A variety of questions including how to deal with a family member who is extremely resistant to God, and how much certainty is required to believe Christianity is true.

KEVIN HARRIS: Next question:

Hi, Dr. Craig. I wanted to ask a potential objection to the cosmological argument. Is it possible that the uncaused cause is an eternal state of quantum potential that led to the creation of the universe? If this state could exist, would that not solve the problem of creation without God as this state is uncaused and always existed. And this first state doesn’t necessarily have to be quantum potential so long as the state is something that is uncaused. Troy, United States.

DR. CRAIG: I think the problem with appealing to some sort of quantum mechanical state is that such a state is inherently unstable and therefore could not exist for eternity past and then just a finite number of years ago produce the universe. In my article with James Sinclair in The Blackwell Companion to Natural Theology, we talk about a number of possible cosmological models that would try to have a quantum state that goes back eternally and all of these models in the end fail to be viable descriptions of the real physical universe.

KEVIN HARRIS:

Dear Dr. Craig, How could the universe be matter 13 billion years old if the edge of the universe from us is 46.5 billion light years away? There isn't enough time for matter which travels slower than light to have expanded that 46.5 billion light years away from our location in 13.8 billion years. Am I missing something? Michael, United States

DR. CRAIG: One of the things Michael is missing is the early inflationary era in the history of the universe. If there was this early brief period of inflationary expansion then the universe went from subatomic proportions to a size greater than the observable universe in less than the blink of an eye. So if you have this inflationary era you cannot simply estimate the size of the universe by the speed at which it is expanding times the number of years that it has existed.

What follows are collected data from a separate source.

-- ==== Sys2Proof/Machine/Tables.lean ====
section
/-! DEFINITION. Live tables and weight entries as lookups and references see them (R502 to R509, R521 to R526). -/

namespace Sys2Proof.Machine

/-! ### Live tables -/

/-- A defined table. -/
def State.table (s : State) (id : Nat) : Option Table := nget none s.chair.tables id

/-- Set a table. -/
def State.setTable (s : State) (id : Nat) (t : Option Table) : State :=
  { s with chair := { s.chair with tables := nset none s.chair.tables id t } }

/-- The bank that an epoch selects (R522). -/
def Table.bank (t : Table) (epoch : Nat) : TBank := if epoch % 2 = 0 then t.b0 else t.b1

/-- Change the bank that an epoch selects. -/
def Table.modBank (t : Table) (epoch : Nat) (f : TBank → TBank) : Table :=
  if epoch % 2 = 0 then { t with b0 := f t.b0 } else { t with b1 := f t.b1 }

/-- R521: the code of a lookup that meets no current bank, by table type. -/
def noBankCode (type : Nat) : Nat := if type = 1 then cTranslation else cVersion

/-- R521: a lookup of context `c` of table `id`, expecting one of `types`: the epoch it is tagged with, or a code. -/
def State.lookup (s : State) (id c : Nat) (types : List Nat) : Except Nat Nat :=
  match s.table id with
  | none => .error (noBankCode (types.headD 0))
  | some t =>
    if !types.contains t.type then .error cDescriptor
    else if t.owner ≠ 0x40 ∧ t.owner ≠ c then .error cProtection
    else if (t.bank t.epoch).state ≠ .current then .error (noBankCode t.type)
    else .ok t.epoch

/-- R524: a tagged operation adds a reference to its bank. -/
def State.refTable (s : State) (tag : Option (Nat × Nat)) : State :=
  match tag with
  | none => s
  | some (id, e) =>
    match s.table id with
    | none => s
    | some t => s.setTable id (some (t.modBank e (fun b => { b with refs := b.refs + 1 })))

/-- R523, R524: a reference is released; the last one of a DRAINING bank frees it. -/
def State.unrefTable (s : State) (tag : Option (Nat × Nat)) : State :=
  match tag with
  | none => s
  | some (id, e) =>
    match s.table id with
    | none => s
    | some t => s.setTable id (some (t.modBank e (fun b =>
        { b with refs := b.refs - 1,
                 state := if b.state = .draining ∧ b.refs ≤ 1 then .free else b.state })))

/-- R523: the effect of a flip on a table whose non-current bank is READY. -/
def Table.flip (t : Table) : Table :=
  let e := (t.epoch + 1) % 2 ^ 32
  let t := t.modBank t.epoch (fun b => { b with
    state := if b.state = .current then (if b.refs = 0 then .free else .draining) else b.state })
  ({ t with epoch := e }).modBank e (fun b => { b with state := .current })

/-! ### Weight entries -/

/-- Key of an object of slot `s` (R529). -/
def kSlot (slot sub : Nat) : Nat := kDev (0xA100 + slot) sub

/-- Entry states (R504) in table order. -/
def eEmpty : Nat := 0
/-- R504 RECEIVING. -/
def eReceiving : Nat := 1
/-- R504 VERIFYING. -/
def eVerifying : Nat := 2
/-- R504 VERIFIED. -/
def eVerified : Nat := 3
/-- R504 CURRENT. -/
def eCurrent : Nat := 4
/-- R504 PREVIOUS. -/
def ePrevious : Nat := 5
/-- R504 DRAINING. -/
def eDraining : Nat := 6
/-- R504 ARCHIVING. -/
def eArchiving : Nat := 7

/-- State of entry `e` of slot `sl`. -/
def State.eState (s : State) (sl e : Nat) : Nat := s.obj (kSlot sl (0x06 + e))
/-- Version held by an entry. -/
def State.eVersion (s : State) (sl e : Nat) : Nat := s.obj (kSlot sl (0x09 + e))
/-- References of an entry (R509). -/
def State.eRefs (s : State) (sl e : Nat) : Nat := s.obj (kSlot sl (0x0C + e))
/-- ENTRY_PA of an entry (R507). -/
def State.ePa (s : State) (sl e : Nat) : Nat := s.obj (kSlot sl (0x03 + e))
/-- Set an entry's state. -/
def State.setEState (s : State) (sl e v : Nat) : State := s.setObj (kSlot sl (0x06 + e)) v

/-- What an entry holds beside its objects. -/
def State.entry (s : State) (sl e : Nat) : Entry := nget Entry.empty s.chair.entries (sl * 4 + e)

/-- Change what an entry holds. -/
def State.modEntry (s : State) (sl e : Nat) (f : Entry → Entry) : State :=
  { s with chair := { s.chair with entries := nmod Entry.empty s.chair.entries (sl * 4 + e) f } }

/-- R504: the entry of a slot in which a version is resident. -/
def State.residentIn (s : State) (sl v : Nat) : Option Nat :=
  [0, 1, 2].find? (fun e => s.eState sl e ≠ eEmpty && s.eVersion sl e = v)

/-- Whether tasks may read an entry (R504). -/
def readableEntry (st : Nat) : Bool := st = eVerified || st = eCurrent || st = ePrevious || st = eDraining

/-- The entry that holds a version readable by tasks (R506, R508). -/
def State.readableIn (s : State) (sl v : Nat) : Option Nat :=
  match s.residentIn sl v with
  | some e => if readableEntry (s.eState sl e) then some e else none
  | none => none

/-- R505, R513: an entry with no reference leaves its slot: it is archived, or becomes EMPTY (event ENTRY_FREED). -/
def State.leaveEntry (s : State) (sl e : Nat) : State :=
  if s.obj (kSlot sl 0x11) ≠ 0 then s.setEState sl e eArchiving
  else
    let v := s.eVersion sl e
    (((s.setEState sl e eEmpty).setObj (kSlot sl (0x09 + e)) 0).modEntry sl e (fun _ => Entry.empty)).event
      0x42 0 0xFF (sl * 4 + e) v

/-- R505: an entry's references fall by n; the last release of a DRAINING entry lets it leave. -/
def State.unrefEntry (s : State) (sl e n : Nat) : State :=
  let r := s.eRefs sl e - n
  let s := s.setObj (kSlot sl (0x0C + e)) r
  if r = 0 ∧ s.eState sl e = eDraining then s.leaveEntry sl e else s

/-- R508: a task reference on the version bound to a position. -/
def State.bindVersion (s : State) (b : Option (Nat × Nat)) : State :=
  match b with
  | none => s
  | some (sl, v) =>
    match s.residentIn sl v with
    | some e => s.setObj (kSlot sl (0x0C + e)) (s.eRefs sl e + 1)
    | none => s

/-- R508: the release of a task reference. -/
def State.unbindVersion (s : State) (b : Option (Nat × Nat)) : State :=
  match b with
  | none => s
  | some (sl, v) =>
    match s.residentIn sl v with
    | some e => s.unrefEntry sl e 1
    | none => s

/-- R507: the regions that the Chairlift owns, as first address and size. -/
def State.owned (s : State) : List (Nat × Nat) :=
  ((List.range 24).filterMap (fun i =>
      let pa := s.ePa (i / 3) (i % 3)
      let w := s.obj (kSlot (i / 3) 1)
      if bitAt pa 63 && w ≠ 0 then some (pa % 2 ^ 52, w) else none))
  ++ (s.chair.tables.flatMap (fun t => match t.2 with
      | some t => [(t.b0.pa, t.blocks * 4096), (t.b1.pa, t.blocks * 4096)]
      | none => []))

/-- Whether two byte ranges (first address, size) share a byte. -/
def overlapR (a b : Nat × Nat) : Bool := a.1 < b.1 + b.2 && b.1 < a.1 + a.2

/-- Whether a byte range meets an owned range. -/
def State.inOwned (s : State) (pa n : Nat) : Bool := s.owned.any (fun r => overlapR (pa, n) r)

/-- Whether a byte range lies within one data range of R419. -/
def inOneData (pa n : Nat) : Bool := pa + n ≤ hbmTop || (tierBase ≤ pa && pa + n ≤ tierTop)

end Sys2Proof.Machine
end

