-- ==== Sys2Proof/Machine/MoveDesc.lean ====
section
/-! DEFINITION. Move descriptors: fields, views and the checks that complete a task with DESCRIPTOR or EXTENT (R245 to
R252, R261, R263, R265, R273, R277, R297, R302, R306, R307, R311, R315, R337, R339, R552). -/

namespace Sys2Proof.Machine

/-! ### Fields (R245) -/

/-- OP. -/
def mOp (d : Nat) : Nat := fld d 1023 1016
/-- SRC_FMT. -/
def mSrcFmt (d : Nat) : Nat := fld d 1015 1012
/-- OUT_CTRL. -/
def mCtrl (d : Nat) : Nat := fld d 1011 1004
/-- SRC_SPACE. -/
def mSrcSpace (d : Nat) : Nat := fld d 1003 1002
/-- DST_SPACE. -/
def mDstSpace (d : Nat) : Nat := fld d 1001 1000
/-- PERM. -/
def mPerm (d j : Nat) : Nat := fld d (3 * j + 987) (3 * j + 985)
/-- PERM is the identity (R248). -/
def mPermId (d : Nat) : Bool := fld d 999 985 = 0x4688
/-- IDX_MODE. -/
def mIdxMode (d : Nat) : Nat := fld d 984 983
/-- IDX_DIM. -/
def mIdxDim (d : Nat) : Nat := fld d 982 980
/-- HB_SRC. -/
def mHbSrc (d : Nat) : Bool := bitAt d 979
/-- HB_DST. -/
def mHbDst (d : Nat) : Bool := bitAt d 978
/-- CSUM_CHK. -/
def mChk (d : Nat) : Bool := bitAt d 977
/-- CSUM_GEN. -/
def mGen (d : Nat) : Nat := fld d 976 975
/-- TAG_EN. -/
def mTagEn (d : Nat) : Bool := bitAt d 974
/-- TAG. -/
def mTag (d : Nat) : Nat := fld d 973 958
/-- RT_EN. -/
def mRtEn (d : Nat) : Bool := bitAt d 957
/-- RT_SEL. -/
def mRtSel (d : Nat) : Nat := fld d 956 955
/-- RT_M_DIM. -/
def mRtM (d : Nat) : Nat := fld d 954 952
/-- RT_N_DIM. -/
def mRtN (d : Nat) : Nat := fld d 951 949
/-- SRC_RELEASE. -/
def mRelease (d : Nat) : Bool := bitAt d 948
/-- EXTj, planned. -/
def mExt (d j : Nat) : Nat := fld d (20 * j + 863) (20 * j + 844)
/-- SRC_ADDR. -/
def mSrcAddr (d : Nat) : Nat := fld d 843 780
/-- DST_ADDR. -/
def mDstAddr (d : Nat) : Nat := fld d 779 716
/-- SRC_STRIDEj, 1 to 4. -/
def mSrcStride (d j : Nat) : Nat := fld d (36 * j + 571) (36 * j + 536)
/-- DST_STRIDEj, 1 to 4. -/
def mDstStride (d j : Nat) : Nat := fld d (36 * j + 427) (36 * j + 392)
/-- SRC_SCALE_OFF. -/
def mSrcScale (d : Nat) : Nat := fld d 427 388
/-- DST_SCALE_OFF. -/
def mDstScale (d : Nat) : Nat := fld d 387 348
/-- SRC_TABLE. -/
def mTable (d : Nat) : Nat := fld d 347 332

/-- Operation codes (R246, R296). -/
def opCopy : Nat := 1
/-- FILL. -/
def opFill : Nat := 2
/-- GATHER. -/
def opGather : Nat := 3
/-- SCATTER. -/
def opScatter : Nat := 4
/-- SCATTER_ADD. -/
def opScatterAdd : Nat := 5
/-- WINDOW. -/
def opWindow : Nat := 0x10
/-- WINDOW_T. -/
def opWindowT : Nat := 0x11
/-- PAD. -/
def opPad : Nat := 0x12
/-- UP2. -/
def opUp2 : Nat := 0x13
/-- DOWN2. -/
def opDown2 : Nat := 0x14
/-- CROP. -/
def opCrop : Nat := 0x15

/-- The index operations. -/
def isIndexOp (op : Nat) : Bool := op = 3 || op = 4 || op = 5
/-- The window operations. -/
def isWindowOp (op : Nat) : Bool := op = 0x10 || op = 0x11

/-! ### Index fields (R265) -/

/-- IDX_ADDR. -/
def xIdxAddr (d : Nat) : Nat := fld d 255 192
/-- IDX_COUNT. -/
def xIdxCount (d : Nat) : Nat := fld d 191 168
/-- MASK_ADDR. -/
def xMaskAddr (d : Nat) : Nat := fld d 167 104
/-- RED_ID. -/
def xRed (d : Nat) : Nat := fld d 103 88
/-- GEN. -/
def xGen (d : Nat) : Nat := fld d 87 80
/-- BLK_A. -/
def xBlkA (d : Nat) : Nat := fld d 79 60
/-- BLK_B. -/
def xBlkB (d : Nat) : Nat := fld d 59 40
/-- ELEM_COUNT. -/
def xElemCount (d : Nat) : Nat := fld d 39 24

/-! ### COPY fields (R250) and the key locator (R337) -/

/-- SR_TENSOR_ID. -/
def xSrTensor (d : Nat) : Nat := fld d 255 232
/-- SR_BASE. -/
def xSrBase (d : Nat) : Nat := fld d 231 184
/-- SR_STRIDEj, 1 to 4. -/
def xSrStride (d j : Nat) : Nat := fld d (40 * j + 23) (40 * j - 16)
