-- ==== Sys2Proof/Machine/Mover.lean ====
section
/-! DEFINITION. How the tensor mover runs one descriptor (R247, R249, R250, R253 to R263, R269, R272, R274, R276, R277,
R337 to R340, R430 to R434, R556, R625, R627): resolve every address, check, read, compute, write. -/

namespace Sys2Proof.Machine

/-- Containment mode (R630). -/
def State.containment (s : State) : Bool := s.obj (kDev 0x2001 1) = 1

/-- Where bytes lie: operand SRAM of the issuing core, or physical memory. -/
structure Place where
  sram : Bool
  a : Nat
  n : Nat
  deriving DecidableEq, Repr

/-- A side of a descriptor whose displacements can be resolved. -/
inductive Port where
  | virt (base : Nat)
  | ring (addr : Nat)
  | bank (pa size off : Nat)
  /-- Displacement `off` of a plane of rows of `pitch` bytes in Herringbone layout, and row by row past it. -/
  | herring (pa plane pitch off : Nat)
  | remote (base : Nat)

/-- R263: where byte `x` of a plane of rows of `pitch` bytes lies in Herringbone layout. -/
def herringAt (pitch x : Nat) : Nat :=
  let r := x / max 1 pitch
  r * pitch + (x % max 1 pitch / 64 + r) % max 1 (pitch / 64) * 64 + x % 64

/-- The places of a run of bytes of a side, or the code of its failure (R252, R253, R521). -/
def State.resolve (s : State) (c : CoreSt) (acc : Acc) (p : Port) (wr : Bool) (run : Nat × Nat) :
    Except Nat (List Place) :=
  match p with
  | .virt base =>
    match s.trans acc (base + run.1) run.2 wr with
    | .error e => .error e
    | .ok l => .ok (l.map (fun q => ⟨false, q.1, q.2⟩))
  | .ring addr =>
    let r := c.ring (rsRing addr)
    .ok ((pieces (max 1 r.slab) (rsOff addr + run.1) run.2).map (fun q =>
      ⟨true, r.slabAddr (rsSlab addr + q.1 / max 1 r.slab) + q.1 % max 1 r.slab, q.2⟩))
  | .bank pa size off =>
    if size < off + run.1 + run.2 then .error cTranslation else .ok [⟨false, pa + off + run.1, run.2⟩]
  | .herring pa plane pitch off =>
    .ok ((pieces 64 (off + run.1) run.2).map (fun q =>
      ⟨false, pa + (if q.1 < plane then herringAt pitch q.1 else q.1), q.2⟩))
  | .remote _ => .ok []

/-- The bytes at a list of places. -/
def State.fetch (s : State) (c : CoreSt) (l : List Place) : List Byte :=
  l.flatMap (fun p => if p.sram then c.rd p.a p.n else s.view p.a p.n)

/-- What a destination element takes: a source element, a source element that stands for a coordinate outside its extent
(R303), bytes at a displacement, a binary32 constant, or a constant that pads (R304). -/
inductive Pick where
  | src (i : List Nat)
  | edge (i : List Nat)
  | raw (disp : Nat)
  | const (c : Nat)
  | pad (c : Nat)
  deriving DecidableEq, Repr

/-- A padded value: it counts no event (R304). -/
def Pick.padded : Pick → Bool
  | .edge _ => true
  | .pad _ => true
  | _ => false

/-- A pick that is one source element. -/
def Pick.one : List Pick → Bool
  | [.src _] => true
  | [.edge _] => true
  | _ => false

/-- First byte, bytes and shift of element `i` of a row. -/
def elemSpan (fmt i : Nat) : Nat × Nat × Nat :=
  if fmtBits fmt = 6 then (i / 4 * 3, 3, 6 * (i % 4))
  else if fmtBits fmt = 4 then (i / 2, 1, 4 * (i % 2))
  else (i * (fmtBits fmt / 8), fmtBits fmt / 8, 0)

/-- The run of an element's bytes; the bytes of one element never straddle a Herringbone word unless it is 6 bits. -/
def View.elemRuns (v : View) (i : List Nat) : List (Nat × Nat) :=
  let e := elemSpan v.fmt (nth 0 i 0)
  (List.range e.2.1).map (fun b => (v.byteOff (i.drop 1) (e.1 + b), 1))

/-- The runs that a pick reads: element bytes, then its scale byte. -/
def Pick.runs (v : View) : Pick → List (Nat × Nat)
  | .src i | .edge i => v.elemRuns i ++ (if fmtIsMx v.fmt then [(v.scaleOff (i.drop 1) (nth 0 i 0 / 32), 1)] else [])
  | .raw a => [(a, fmtBits v.fmt / 8)]
  | .const _ | .pad _ => []

/-- What a descriptor does with its elements: destination rows and the elements of a row, what each element takes and
how several values make one, its logical index, and other bytes read. -/
structure Job where
  rows : List (List Nat)
  n0 : Nat
  picks : List Nat → List Pick
  comb : List Nat → List Nat → Nat × Ev
  index : List Nat → Nat
  reads : List (Nat × Nat)
  /-- Bytes of a mask that is written (R268): no reads, but they count as read bytes for R259. -/
  masks : List (Nat × Nat)
  /-- Elements of a row that are written (all but in SCATTER along dimension 0). -/
  keep : Nat → Bool

/-- A job that copies one value per element. -/
def Job.plain (rows : List (List Nat)) (n0 : Nat) (pick : List Nat → Pick) : Job :=
  { rows := rows, n0 := n0, picks := fun i => [pick i], comb := fun _ l => (nth 0 l 0, Ev.none), index := fun _ => 0,
    reads := [], masks := [], keep := fun _ => true }

/-- The elements of a destination row. -/
def Job.elems (j : Job) (is : List Nat) : List (List Nat) := (List.range j.n0).map (fun i0 => i0 :: is)

/-- The code and scale byte of a pick's element. -/
def State.pickCode (s : State) (c : CoreSt) (acc : Acc) (p : Port) (v : View) (k : Pick) : Nat × Nat :=
  let bs := ((k.runs v).map (fun r => match s.resolve c acc p false r with
    | .ok l => s.fetch c l
    | .error _ => [])).flatten
  match k with
  | .src i | .edge i =>
    let e := elemSpan v.fmt (nth 0 i 0)
    (fld (leNat (bs.take e.2.1)) (e.2.2 + fmtBits v.fmt - 1) e.2.2, (nth 0 bs e.2.1).toNat)
  | .raw _ => (leNat bs, 127)
  | .const x | .pad x => (x, 127)

/-- The value of a pick: MX elements unpack to binary32 by R35, every other element is taken as it is. -/
def pickValue (fmt : Nat) (k : Pick) (cs : Nat × Nat) : FVal × Ev :=
  match k with
  | .const x | .pad x => (f32v x, .none)
  | _ =>
    if fmtIsMx fmt then
      let r := elemToF32 fmt cs.1 cs.2
      (f32v r.1, r.2)
    else (elemValue fmt cs.1 cs.2, .none)

/-- Events of one element, each at most once (R57). -/
def Ev.once (a b : Ev) : Ev :=
  ⟨max a.inexact b.inexact, max a.overflow b.overflow, max a.nanCreated b.nanCreated, max a.saturated b.saturated⟩

/-- The value of a destination element: one value unchanged, or several widened to binary32 and combined (R309). -/
def State.elemOf (s : State) (c : CoreSt) (acc : Acc) (p : Port) (v : View) (j : Job) (i : List Nat) : FVal × Ev :=
  match j.picks i with
  | [k] => pickValue v.fmt k (s.pickCode c acc p v k)
  | ks =>
    let xs := ks.map (fun k => pickValue v.fmt k (s.pickCode c acc p v k))
    let ws := xs.map (fun x => fmtF32.round .rne false x.1)
    let r := j.comb i (ws.map (·.1))
    (f32v r.1, (xs.foldl (fun e x => e.once ⟨0, x.2.overflow, 0, 0⟩) Ev.none).once r.2)

/-- Random bits of an element under stochastic rounding (R250). -/
def moveRand (t : Task) (d idx : Nat) : Nat := outRand t (mCtrl d) (xSrTensor d) (idx % 2 ^ 64)

/-- Events of a destination element: none for a padded value (R304). -/
def Job.evOf (j : Job) (i : List Nat) (e : Ev) : Ev := if (j.picks i).all Pick.padded then .none else e

/-- R249: the blocks of matching MX views are copied unchanged. -/
def mRaw (d : Nat) : Bool := fmtIsMx (mSrcFmt d) && mSrcFmt d = ctrlFmt (mCtrl d) && mPerm d 0 = 0

/-- One destination row: runs of bytes by displacement, and events (R249, R250, R274). -/
def State.rowOut (s : State) (c : CoreSt) (t : Task) (d : Nat) (acc : Acc) (p : Port) (j : Job) (is : List Nat) :
    List (Nat × List Byte) × Ev :=
  let sv := mSrcView d
  let dv := mDstView d
  let ctrl := mCtrl d
  let place := fun (bs : List Byte) =>
    if dv.hb then (List.range bs.length).map (fun b => (dv.byteOff is b, [nth 0 bs b])) else [(dv.rowOff is, bs)]
  if fmtIsMx dv.fmt then
    let blks := (List.range (cdiv j.n0 32)).map (fun b =>
      let ids := (List.range 32).map (fun k => (32 * b + k) :: is)
      if mRaw d && 32 * b + 32 ≤ j.n0 && ids.all (fun i => Pick.one (j.picks i)) then
        let cs := ids.map (fun i => match j.picks i with
          | k :: _ => s.pickCode c acc p sv k
          | [] => (0, 0))
        ((nth (0, 0) cs 0).2, cs.map (·.1), Ev.none)
      else
        let xs := ids.map (fun i => if nth 0 i 0 < j.n0 then s.elemOf c acc p sv j i else (FVal.zero, Ev.none))
        let r := ctrlElemsMx ctrl (ids.map (fun i => moveRand t d (j.index i))) (xs.map (·.1))
        (r.1, r.2.map (·.1), Ev.sum ((ids.zip (xs.zip r.2)).map (fun z =>
          j.evOf z.1 ((⟨0, z.2.1.2.overflow, z.2.1.2.nanCreated, 0⟩ : Ev).plus z.2.2.2)))))
    (place (packElems dv.fmt (blks.flatMap (fun b => b.2.1))) ++
      [(dv.scaleOff is 0, blks.map (fun b => BitVec.ofNat 8 b.1))], Ev.sum (blks.map (fun b => b.2.2)))
  else
    let xs := (j.elems is).map (fun i =>
      let x := s.elemOf c acc p sv j i
      let r := ctrlRound ctrl (moveRand t d (j.index i)) x.1
      (r.1, j.evOf i (x.2.once r.2)))
    ((if (List.range j.n0).all j.keep then place (packElems dv.fmt (xs.map (·.1)))
      else ((List.range j.n0).filter j.keep).map (fun i0 =>
        let e := elemSpan dv.fmt i0
        (dv.byteOff is e.1, toLE e.2.1 (nth 0 (xs.map (·.1)) i0)))), Ev.sum (xs.map (·.2)))

/-- The runs that a job writes. -/
def Job.outRuns (j : Job) (v : View) : List (Nat × Nat) :=
  j.rows.flatMap (fun is =>
    (if (List.range j.n0).all j.keep then v.rowRuns is (rowBytes v.fmt j.n0)
     else ((List.range j.n0).filter j.keep).map (fun i0 => (v.byteOff is (elemSpan v.fmt i0).1, (elemSpan v.fmt i0).2.1))) ++
    (if fmtIsMx v.fmt then [(v.scaleOff is 0, cdiv j.n0 32)] else []))

/-! ### Checks before the first write -/

/-- Lowest and highest byte by 4 KiB frame of a list of places in memory (R259). -/
def frameSpans (l : List Place) : NMap (Nat × Nat) :=
  ((l.filter (fun p => !p.sram && p.n ≠ 0)).flatMap (fun p => pieces 4096 p.a p.n)).foldl (fun m q =>
    let f := q.1 / 4096
    let lo := q.1 % 4096
    let hi := lo + q.2 - 1
    match m.find? (fun x => x.1 = f) with
    | some x => nput f (min x.2.1 lo, max x.2.2 hi) m
    | none => nput f (lo, hi) m) []

/-- R259: the source and destination intervals intersect in some frame. -/
def framesMeet (a b : List Place) : Bool :=
  let fb := frameSpans b
  (frameSpans a).any (fun x => fb.any (fun y => x.1 = y.1 && x.2.1 ≤ y.2.2 && y.2.1 ≤ x.2.2))

/-- R260: the COPY transposes in place. -/
def transposesInPlace (d desc : Nat) : Bool :=
  mOp d = opCopy && fld d 999 985 = 0x4681 && mSrcSpace d = 0 && mDstSpace d = 0 && mSrcAddr d = mDstAddr d &&
  (List.range 4).all (fun j => mSrcStride d (j + 1) = mDstStride d (j + 1)) && mHbSrc d = mHbDst d &&
  mSrcFmt d = ctrlFmt (mCtrl d) && !fmtIsMx (mSrcFmt d) && fmtBits (mSrcFmt d) ≤ 32 &&
  mEff d desc 0 = mEff d desc 1 && mEff d desc 0 ≤ 512

/-- Data blocks that places touch. -/
def blocksOf (l : List Place) : List Nat :=
  ((l.filter (fun p => !p.sram && p.n ≠ 0 && inData p.a)).flatMap (fun p => (pieces 4096 p.a p.n).map (fun q => q.1 / 4096))).eraseDups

KEVIN HARRIS: Next question,

Hello, Dr. Craig, I've enjoyed your ministry and it has helped strengthen my faith over the years but I have recently been having troubling thoughts in my mind. My trouble is that one of the things about Christianity is that it requires a lot of work to follow. In order to follow Christ you have to orient your entire life around him. Christianity is not just a set of propositions that one holds, but it's a faith-practice, a way of life. With that in mind, wouldn't the smart thing to do is require very high epistemic standards before one decides they will dedicate their life to Christ? If you're going to live for Christ then wouldn't it be smart to actually meet Jesus Christ in person or even talk to his mother Mary or an angel? I know you often mention the witness of the Holy Spirit as a way that one can have direct access to God but I have done meditative prayer and deep meditation for years upon years and nothing has come up in terms of God speaking to me directly where I know it wasn't just my own imagination. Many of my fellow Christians have had similar concerns on this also. This is perhaps my biggest struggle and I cannot seem to get it out of my head as it is causing me to abandon the Christian life because I cannot have high epistemic confidence that Christianity is true. Kyle, United States.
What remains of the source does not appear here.